__Exercise goal__:
What lines in the listing below hold the string "decide"? Please copy them out.

__Data for this task__:

[Start of section]

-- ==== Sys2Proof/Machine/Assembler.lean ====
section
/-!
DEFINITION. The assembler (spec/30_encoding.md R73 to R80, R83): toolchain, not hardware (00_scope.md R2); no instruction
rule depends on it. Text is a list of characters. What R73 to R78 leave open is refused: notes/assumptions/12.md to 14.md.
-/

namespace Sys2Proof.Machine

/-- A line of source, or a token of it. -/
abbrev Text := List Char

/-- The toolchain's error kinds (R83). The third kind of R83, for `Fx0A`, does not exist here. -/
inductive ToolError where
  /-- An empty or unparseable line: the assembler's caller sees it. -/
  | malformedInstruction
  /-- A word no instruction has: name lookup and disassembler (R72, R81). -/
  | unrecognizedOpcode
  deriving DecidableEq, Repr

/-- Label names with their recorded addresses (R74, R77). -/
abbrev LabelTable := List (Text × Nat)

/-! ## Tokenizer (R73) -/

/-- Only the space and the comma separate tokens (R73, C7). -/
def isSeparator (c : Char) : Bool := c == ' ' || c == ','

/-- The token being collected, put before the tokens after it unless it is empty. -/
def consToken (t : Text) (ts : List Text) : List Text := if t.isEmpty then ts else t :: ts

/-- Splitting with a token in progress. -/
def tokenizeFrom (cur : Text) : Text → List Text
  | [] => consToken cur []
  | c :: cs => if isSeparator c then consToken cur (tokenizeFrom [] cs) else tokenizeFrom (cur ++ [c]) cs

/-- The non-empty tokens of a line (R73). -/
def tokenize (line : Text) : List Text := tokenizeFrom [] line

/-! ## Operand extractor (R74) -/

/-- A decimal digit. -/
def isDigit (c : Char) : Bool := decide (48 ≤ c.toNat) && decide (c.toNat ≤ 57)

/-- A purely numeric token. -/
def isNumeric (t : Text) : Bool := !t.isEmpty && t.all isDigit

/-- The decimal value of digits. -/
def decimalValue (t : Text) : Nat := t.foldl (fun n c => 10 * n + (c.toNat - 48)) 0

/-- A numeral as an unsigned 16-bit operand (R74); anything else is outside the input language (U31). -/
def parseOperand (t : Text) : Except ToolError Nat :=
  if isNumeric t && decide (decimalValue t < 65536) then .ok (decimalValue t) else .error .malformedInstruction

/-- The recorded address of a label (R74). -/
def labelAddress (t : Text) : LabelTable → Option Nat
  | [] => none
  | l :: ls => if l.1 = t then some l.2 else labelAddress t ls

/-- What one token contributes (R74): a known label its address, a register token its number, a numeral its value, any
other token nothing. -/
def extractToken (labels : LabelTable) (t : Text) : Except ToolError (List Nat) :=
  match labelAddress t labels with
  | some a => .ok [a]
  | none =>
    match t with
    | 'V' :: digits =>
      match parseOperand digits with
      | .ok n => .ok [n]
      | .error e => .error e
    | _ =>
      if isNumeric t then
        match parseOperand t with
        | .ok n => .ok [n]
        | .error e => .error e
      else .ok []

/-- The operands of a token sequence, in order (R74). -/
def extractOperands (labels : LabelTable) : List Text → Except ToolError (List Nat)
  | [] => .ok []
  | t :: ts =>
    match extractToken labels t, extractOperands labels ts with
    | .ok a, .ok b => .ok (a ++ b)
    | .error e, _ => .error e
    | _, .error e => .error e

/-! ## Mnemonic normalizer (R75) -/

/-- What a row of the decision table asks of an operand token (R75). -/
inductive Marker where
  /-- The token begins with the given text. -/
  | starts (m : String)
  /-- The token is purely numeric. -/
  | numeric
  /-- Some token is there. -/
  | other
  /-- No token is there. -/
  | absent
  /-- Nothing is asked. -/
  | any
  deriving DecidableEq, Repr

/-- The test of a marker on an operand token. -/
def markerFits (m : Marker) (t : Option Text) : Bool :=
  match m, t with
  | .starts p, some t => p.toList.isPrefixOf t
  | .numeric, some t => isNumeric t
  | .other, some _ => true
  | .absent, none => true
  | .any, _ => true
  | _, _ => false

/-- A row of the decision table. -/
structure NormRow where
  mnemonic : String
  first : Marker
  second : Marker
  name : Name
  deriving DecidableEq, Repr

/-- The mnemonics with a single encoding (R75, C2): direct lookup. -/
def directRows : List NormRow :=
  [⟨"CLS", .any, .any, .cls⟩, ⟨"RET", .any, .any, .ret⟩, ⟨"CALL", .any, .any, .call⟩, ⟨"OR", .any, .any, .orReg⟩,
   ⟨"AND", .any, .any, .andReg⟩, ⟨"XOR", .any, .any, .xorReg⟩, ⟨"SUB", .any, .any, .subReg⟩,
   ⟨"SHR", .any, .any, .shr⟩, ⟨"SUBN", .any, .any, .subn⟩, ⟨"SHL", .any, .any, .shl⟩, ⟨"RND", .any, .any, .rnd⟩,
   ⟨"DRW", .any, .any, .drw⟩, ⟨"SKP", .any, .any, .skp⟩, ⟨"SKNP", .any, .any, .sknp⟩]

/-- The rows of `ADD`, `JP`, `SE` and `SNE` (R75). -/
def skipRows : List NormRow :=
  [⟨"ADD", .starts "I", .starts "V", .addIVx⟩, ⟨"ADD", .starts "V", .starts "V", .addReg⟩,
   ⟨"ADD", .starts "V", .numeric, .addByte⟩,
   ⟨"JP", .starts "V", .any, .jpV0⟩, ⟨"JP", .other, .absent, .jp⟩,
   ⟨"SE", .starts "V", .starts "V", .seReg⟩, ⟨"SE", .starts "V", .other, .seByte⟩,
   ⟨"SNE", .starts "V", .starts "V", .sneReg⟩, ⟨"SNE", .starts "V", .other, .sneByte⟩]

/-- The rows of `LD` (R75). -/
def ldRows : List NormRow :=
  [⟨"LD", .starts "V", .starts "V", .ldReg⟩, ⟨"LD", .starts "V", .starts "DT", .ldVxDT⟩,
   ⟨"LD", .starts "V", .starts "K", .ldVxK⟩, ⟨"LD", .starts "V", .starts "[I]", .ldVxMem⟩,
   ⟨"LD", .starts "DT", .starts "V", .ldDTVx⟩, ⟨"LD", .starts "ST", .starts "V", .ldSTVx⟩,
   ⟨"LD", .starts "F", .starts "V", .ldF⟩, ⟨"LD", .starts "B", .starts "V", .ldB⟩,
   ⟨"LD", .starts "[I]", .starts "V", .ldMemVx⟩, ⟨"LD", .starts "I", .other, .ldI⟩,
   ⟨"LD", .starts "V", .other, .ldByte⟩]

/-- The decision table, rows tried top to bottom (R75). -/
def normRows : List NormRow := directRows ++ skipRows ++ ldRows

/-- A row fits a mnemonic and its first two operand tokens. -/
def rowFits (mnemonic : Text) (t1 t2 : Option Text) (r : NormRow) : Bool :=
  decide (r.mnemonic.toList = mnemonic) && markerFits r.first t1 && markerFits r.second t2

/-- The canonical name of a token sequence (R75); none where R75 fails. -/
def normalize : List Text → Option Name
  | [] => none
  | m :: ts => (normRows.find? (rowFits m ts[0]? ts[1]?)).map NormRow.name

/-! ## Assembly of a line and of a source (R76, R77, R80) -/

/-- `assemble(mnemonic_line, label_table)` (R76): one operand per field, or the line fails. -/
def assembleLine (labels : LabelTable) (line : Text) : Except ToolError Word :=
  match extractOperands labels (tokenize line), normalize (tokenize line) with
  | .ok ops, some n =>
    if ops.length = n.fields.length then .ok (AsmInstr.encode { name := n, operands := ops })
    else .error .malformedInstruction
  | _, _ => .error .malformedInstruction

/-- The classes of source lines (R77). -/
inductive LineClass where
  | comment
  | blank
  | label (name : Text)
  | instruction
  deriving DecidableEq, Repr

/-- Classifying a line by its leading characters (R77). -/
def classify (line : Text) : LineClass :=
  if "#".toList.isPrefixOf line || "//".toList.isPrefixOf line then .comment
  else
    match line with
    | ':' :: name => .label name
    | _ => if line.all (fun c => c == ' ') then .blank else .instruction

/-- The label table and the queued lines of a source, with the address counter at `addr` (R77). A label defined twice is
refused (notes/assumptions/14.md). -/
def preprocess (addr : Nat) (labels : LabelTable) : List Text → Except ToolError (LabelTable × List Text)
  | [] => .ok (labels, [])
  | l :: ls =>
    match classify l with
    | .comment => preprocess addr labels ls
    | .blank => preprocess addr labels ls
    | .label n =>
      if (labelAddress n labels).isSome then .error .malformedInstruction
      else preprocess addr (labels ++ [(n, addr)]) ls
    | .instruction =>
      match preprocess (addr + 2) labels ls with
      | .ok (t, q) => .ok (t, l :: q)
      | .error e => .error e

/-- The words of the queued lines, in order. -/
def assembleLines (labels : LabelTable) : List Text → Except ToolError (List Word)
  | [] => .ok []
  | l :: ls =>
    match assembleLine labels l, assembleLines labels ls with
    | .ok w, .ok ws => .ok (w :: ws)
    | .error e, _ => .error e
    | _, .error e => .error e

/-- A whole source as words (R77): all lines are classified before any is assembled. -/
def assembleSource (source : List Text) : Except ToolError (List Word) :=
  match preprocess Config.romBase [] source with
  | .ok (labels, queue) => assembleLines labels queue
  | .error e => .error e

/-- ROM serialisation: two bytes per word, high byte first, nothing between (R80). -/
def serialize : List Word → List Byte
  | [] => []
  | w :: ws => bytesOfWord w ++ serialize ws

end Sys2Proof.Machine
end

[End of section]
[Start of section]

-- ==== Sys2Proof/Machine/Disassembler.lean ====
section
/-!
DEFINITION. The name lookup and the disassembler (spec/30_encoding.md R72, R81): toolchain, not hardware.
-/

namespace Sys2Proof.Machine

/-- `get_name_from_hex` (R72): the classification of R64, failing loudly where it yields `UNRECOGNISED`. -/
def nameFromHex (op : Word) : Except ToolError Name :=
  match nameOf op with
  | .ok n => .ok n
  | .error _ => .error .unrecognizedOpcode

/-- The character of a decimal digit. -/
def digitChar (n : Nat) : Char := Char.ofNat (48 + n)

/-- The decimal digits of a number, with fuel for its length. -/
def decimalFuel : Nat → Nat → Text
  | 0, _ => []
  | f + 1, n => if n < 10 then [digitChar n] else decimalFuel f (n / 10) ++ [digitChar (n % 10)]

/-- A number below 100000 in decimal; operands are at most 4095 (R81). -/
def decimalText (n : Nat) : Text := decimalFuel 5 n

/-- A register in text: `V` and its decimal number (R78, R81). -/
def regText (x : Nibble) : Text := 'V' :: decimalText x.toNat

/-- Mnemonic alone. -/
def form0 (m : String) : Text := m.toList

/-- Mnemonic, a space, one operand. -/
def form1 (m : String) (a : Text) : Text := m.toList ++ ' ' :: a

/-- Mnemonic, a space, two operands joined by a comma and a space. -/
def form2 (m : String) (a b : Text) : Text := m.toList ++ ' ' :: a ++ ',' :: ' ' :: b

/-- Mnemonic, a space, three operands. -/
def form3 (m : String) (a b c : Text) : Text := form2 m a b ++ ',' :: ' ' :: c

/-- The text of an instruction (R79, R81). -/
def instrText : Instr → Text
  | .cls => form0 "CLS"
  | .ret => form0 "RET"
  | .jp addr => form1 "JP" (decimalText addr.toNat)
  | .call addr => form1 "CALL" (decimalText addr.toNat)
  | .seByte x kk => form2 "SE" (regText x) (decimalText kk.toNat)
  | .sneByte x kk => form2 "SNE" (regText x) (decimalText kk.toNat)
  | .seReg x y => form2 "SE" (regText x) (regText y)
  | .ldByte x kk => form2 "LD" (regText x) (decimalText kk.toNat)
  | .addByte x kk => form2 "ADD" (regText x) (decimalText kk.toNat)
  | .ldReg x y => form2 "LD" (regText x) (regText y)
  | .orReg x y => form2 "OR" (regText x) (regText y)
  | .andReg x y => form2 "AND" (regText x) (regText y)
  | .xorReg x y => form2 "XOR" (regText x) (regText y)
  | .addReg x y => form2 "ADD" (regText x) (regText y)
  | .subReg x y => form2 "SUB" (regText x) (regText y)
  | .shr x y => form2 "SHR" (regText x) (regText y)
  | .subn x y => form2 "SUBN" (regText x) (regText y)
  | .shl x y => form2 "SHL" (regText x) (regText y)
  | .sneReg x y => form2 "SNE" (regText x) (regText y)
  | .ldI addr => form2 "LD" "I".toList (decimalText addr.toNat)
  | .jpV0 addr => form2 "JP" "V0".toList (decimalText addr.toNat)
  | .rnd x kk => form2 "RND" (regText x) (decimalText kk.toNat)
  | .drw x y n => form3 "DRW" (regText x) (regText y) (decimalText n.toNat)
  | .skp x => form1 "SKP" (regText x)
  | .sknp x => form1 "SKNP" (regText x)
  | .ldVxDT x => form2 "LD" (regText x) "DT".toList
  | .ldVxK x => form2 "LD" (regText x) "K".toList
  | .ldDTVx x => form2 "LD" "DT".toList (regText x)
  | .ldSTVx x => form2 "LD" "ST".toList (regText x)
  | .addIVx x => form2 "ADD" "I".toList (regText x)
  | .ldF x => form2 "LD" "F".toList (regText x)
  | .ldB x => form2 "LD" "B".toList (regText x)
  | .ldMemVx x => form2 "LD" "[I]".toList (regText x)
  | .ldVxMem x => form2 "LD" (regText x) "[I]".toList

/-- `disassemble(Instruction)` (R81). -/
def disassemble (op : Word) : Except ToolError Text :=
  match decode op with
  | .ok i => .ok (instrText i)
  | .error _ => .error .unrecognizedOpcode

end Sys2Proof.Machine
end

[End of section]

__Problem solution__:
def isDigit (c : Char) : Bool := decide (48 ≤ c.toNat) && decide (c.toNat ≤ 57)
  if isNumeric t && decide (decimalValue t < 65536) then .ok (decimalValue t) else .error .malformedInstruction
  decide (r.mnemonic.toList = mnemonic) && markerFits r.first t1 && markerFits r.second t2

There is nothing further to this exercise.